● Exercise details: Please go line by line through the material and copy each one containing the word "seqLoss".
----------------
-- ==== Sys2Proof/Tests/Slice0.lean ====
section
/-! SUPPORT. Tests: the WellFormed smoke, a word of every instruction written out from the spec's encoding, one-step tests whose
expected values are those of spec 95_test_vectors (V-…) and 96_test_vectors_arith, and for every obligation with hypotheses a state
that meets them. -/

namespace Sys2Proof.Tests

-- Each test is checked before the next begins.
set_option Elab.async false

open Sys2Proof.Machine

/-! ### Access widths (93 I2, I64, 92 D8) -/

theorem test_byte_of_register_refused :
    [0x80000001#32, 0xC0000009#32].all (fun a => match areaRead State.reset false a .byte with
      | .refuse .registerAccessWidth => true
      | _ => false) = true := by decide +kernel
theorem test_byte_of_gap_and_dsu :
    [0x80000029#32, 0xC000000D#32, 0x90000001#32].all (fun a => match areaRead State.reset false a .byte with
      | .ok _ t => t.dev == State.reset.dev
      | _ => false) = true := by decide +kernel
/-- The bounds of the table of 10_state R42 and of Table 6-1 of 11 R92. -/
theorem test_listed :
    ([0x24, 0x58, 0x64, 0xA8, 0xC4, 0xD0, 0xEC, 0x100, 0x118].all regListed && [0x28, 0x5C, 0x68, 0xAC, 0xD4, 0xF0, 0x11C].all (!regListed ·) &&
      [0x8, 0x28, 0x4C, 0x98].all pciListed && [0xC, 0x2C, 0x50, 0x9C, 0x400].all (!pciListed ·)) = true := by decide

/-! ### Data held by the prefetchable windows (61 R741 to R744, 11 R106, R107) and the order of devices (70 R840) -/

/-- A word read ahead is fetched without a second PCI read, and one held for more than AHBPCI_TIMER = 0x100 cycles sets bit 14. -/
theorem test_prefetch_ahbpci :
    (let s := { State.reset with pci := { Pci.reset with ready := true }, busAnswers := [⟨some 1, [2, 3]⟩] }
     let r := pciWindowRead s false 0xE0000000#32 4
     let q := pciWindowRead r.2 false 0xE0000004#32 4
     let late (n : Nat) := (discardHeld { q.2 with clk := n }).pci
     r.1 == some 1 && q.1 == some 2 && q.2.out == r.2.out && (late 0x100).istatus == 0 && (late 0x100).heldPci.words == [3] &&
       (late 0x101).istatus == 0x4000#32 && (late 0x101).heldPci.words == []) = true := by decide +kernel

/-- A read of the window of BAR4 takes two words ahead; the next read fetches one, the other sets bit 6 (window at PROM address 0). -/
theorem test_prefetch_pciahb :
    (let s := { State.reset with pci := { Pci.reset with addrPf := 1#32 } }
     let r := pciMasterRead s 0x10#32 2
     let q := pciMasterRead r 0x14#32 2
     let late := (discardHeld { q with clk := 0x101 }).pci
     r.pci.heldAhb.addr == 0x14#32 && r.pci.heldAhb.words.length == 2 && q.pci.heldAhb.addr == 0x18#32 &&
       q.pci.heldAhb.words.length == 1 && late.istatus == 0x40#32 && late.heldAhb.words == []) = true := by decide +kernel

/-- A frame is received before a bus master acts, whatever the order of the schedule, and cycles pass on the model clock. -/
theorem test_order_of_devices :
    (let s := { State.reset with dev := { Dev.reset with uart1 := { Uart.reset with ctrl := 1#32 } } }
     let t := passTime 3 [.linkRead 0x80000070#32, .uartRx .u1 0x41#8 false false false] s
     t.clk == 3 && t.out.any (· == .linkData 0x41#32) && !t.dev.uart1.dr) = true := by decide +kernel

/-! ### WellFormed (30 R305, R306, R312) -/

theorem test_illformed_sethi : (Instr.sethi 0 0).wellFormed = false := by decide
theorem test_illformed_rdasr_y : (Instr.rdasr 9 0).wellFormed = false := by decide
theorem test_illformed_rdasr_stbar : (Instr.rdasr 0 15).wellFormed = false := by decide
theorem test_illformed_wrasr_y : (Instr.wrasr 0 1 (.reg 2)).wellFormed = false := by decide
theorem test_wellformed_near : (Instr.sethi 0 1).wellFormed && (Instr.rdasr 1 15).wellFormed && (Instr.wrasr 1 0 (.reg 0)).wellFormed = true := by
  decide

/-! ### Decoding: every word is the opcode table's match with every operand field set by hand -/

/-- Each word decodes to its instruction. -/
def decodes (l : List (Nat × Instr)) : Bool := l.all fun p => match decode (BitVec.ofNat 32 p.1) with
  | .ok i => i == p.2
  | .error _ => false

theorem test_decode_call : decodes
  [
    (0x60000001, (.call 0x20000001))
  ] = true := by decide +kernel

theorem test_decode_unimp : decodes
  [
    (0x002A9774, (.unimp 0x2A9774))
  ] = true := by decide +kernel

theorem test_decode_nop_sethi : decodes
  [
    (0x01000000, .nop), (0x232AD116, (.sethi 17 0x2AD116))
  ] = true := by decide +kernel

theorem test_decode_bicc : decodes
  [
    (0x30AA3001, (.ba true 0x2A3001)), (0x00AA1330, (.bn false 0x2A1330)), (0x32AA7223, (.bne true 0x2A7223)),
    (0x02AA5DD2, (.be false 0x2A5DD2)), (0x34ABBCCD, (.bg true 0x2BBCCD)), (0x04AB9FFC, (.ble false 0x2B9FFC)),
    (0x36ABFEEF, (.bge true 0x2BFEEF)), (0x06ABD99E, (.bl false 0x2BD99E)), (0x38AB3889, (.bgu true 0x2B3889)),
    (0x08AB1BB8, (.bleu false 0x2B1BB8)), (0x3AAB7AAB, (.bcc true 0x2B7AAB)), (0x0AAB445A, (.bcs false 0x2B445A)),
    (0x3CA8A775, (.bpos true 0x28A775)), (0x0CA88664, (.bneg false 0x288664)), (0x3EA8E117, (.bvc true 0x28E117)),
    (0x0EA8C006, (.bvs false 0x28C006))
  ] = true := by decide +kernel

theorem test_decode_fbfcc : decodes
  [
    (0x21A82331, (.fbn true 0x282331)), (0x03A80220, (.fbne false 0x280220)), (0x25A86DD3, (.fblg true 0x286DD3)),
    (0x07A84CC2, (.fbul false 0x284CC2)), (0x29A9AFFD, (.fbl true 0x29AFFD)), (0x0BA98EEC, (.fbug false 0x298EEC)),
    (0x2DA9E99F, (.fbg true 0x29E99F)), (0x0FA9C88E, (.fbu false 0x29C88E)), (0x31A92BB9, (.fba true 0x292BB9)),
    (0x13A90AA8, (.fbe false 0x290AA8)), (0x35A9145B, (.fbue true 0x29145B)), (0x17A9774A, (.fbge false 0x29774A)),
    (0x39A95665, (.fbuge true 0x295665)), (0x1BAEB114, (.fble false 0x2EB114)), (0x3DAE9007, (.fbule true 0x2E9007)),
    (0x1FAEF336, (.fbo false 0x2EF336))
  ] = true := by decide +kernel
----------------
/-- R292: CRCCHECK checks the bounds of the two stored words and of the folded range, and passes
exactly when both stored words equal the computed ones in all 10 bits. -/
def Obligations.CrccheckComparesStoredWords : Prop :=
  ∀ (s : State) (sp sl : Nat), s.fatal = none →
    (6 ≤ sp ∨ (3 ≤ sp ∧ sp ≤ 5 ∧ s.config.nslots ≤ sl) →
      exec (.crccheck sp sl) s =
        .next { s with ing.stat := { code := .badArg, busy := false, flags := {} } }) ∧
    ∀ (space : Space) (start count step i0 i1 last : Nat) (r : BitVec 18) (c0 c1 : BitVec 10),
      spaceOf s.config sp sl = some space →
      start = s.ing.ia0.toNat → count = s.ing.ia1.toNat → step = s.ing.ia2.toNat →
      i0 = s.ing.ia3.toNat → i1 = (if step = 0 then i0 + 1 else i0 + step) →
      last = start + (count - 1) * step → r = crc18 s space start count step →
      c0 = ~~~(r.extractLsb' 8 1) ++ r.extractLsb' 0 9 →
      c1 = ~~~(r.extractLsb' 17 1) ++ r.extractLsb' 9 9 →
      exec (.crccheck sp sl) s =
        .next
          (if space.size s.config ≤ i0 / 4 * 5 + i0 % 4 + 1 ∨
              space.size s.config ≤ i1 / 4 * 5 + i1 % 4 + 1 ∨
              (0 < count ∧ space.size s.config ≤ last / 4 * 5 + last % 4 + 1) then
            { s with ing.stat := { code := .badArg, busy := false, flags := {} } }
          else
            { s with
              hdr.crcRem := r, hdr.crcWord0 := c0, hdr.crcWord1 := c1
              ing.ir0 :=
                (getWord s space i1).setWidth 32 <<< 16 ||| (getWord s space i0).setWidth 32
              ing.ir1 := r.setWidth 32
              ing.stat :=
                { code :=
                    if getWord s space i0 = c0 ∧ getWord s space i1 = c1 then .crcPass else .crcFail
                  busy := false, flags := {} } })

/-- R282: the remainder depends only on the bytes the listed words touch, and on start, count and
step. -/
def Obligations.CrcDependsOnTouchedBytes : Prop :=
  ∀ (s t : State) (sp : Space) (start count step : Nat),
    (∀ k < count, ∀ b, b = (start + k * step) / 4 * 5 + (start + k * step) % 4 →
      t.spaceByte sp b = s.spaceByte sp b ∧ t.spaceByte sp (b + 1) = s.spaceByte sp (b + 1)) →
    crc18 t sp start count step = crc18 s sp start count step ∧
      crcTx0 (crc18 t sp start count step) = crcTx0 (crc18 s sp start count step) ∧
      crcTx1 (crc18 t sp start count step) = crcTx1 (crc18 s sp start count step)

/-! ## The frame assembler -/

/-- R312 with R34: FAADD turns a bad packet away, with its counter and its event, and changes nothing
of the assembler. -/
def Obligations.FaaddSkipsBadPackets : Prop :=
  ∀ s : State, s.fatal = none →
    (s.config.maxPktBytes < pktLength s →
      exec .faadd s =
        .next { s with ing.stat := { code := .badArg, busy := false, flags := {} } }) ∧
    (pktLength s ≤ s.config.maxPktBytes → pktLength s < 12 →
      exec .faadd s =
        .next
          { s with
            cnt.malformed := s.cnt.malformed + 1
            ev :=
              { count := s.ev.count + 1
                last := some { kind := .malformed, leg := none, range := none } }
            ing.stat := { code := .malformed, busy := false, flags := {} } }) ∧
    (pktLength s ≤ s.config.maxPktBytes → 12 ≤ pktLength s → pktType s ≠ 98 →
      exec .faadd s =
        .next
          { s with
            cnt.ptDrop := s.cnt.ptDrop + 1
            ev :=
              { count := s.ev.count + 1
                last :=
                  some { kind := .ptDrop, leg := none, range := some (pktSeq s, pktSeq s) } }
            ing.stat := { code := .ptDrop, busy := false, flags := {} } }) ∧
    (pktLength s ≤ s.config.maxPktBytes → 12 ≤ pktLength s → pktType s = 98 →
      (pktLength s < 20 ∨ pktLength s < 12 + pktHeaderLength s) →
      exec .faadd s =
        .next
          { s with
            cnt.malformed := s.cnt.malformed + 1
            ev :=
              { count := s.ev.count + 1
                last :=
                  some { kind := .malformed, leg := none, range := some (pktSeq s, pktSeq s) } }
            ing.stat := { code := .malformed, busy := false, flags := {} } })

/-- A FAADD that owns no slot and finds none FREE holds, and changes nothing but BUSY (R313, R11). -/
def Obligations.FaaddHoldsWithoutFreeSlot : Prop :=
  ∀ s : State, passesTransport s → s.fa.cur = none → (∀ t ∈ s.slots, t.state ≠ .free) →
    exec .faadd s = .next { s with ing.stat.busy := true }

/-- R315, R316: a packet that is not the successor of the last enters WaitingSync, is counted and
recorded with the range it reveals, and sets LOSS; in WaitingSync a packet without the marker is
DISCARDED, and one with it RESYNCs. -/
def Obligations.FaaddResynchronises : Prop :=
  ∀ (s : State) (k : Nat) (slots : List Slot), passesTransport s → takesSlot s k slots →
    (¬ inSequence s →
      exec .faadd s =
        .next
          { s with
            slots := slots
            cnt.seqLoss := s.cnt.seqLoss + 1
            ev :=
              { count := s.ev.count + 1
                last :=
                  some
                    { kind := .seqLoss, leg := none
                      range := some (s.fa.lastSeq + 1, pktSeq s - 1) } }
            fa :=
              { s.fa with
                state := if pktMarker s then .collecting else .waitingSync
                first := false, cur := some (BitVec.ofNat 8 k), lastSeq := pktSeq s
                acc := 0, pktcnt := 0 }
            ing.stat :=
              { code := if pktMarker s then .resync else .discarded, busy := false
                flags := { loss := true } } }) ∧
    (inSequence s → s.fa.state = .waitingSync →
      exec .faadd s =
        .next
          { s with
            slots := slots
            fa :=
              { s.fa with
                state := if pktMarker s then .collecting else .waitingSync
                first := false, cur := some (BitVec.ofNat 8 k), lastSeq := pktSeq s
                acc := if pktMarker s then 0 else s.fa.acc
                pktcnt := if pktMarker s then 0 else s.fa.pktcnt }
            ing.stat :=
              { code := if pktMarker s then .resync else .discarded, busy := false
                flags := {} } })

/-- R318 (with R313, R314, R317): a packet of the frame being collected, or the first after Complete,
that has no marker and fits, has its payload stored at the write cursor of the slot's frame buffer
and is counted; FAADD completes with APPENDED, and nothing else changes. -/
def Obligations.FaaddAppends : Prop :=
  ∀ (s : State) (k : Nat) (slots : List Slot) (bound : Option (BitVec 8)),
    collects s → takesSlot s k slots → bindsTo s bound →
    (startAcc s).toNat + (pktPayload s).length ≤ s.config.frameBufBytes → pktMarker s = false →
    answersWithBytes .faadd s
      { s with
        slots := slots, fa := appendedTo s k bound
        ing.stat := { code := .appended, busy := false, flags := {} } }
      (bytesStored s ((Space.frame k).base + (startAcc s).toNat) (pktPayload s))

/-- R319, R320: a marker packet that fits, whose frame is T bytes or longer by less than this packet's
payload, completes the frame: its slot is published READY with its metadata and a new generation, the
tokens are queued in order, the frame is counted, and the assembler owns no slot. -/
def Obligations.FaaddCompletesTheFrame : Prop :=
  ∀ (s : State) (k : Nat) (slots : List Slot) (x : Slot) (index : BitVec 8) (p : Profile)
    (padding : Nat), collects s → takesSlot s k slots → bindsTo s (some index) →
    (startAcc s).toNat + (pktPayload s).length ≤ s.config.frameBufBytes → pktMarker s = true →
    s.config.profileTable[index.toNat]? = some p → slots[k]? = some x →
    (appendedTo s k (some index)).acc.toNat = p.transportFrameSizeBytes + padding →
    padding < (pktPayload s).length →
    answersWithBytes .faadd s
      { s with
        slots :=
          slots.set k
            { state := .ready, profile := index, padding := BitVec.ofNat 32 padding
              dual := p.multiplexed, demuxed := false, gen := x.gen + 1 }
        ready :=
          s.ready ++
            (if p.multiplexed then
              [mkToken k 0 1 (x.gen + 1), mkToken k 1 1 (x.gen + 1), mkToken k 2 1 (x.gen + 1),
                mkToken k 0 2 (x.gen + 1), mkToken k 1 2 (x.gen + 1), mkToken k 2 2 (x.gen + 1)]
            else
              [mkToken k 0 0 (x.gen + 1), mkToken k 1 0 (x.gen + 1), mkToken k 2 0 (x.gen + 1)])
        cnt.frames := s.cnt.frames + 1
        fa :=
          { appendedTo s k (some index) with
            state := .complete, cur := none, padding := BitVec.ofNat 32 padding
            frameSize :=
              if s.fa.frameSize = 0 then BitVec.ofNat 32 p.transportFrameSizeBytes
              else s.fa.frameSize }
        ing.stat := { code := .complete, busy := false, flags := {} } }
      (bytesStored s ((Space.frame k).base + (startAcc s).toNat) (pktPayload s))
----------------
● Response for this exercise:
            cnt.seqLoss := s.cnt.seqLoss + 1
                    { kind := .seqLoss, leg := none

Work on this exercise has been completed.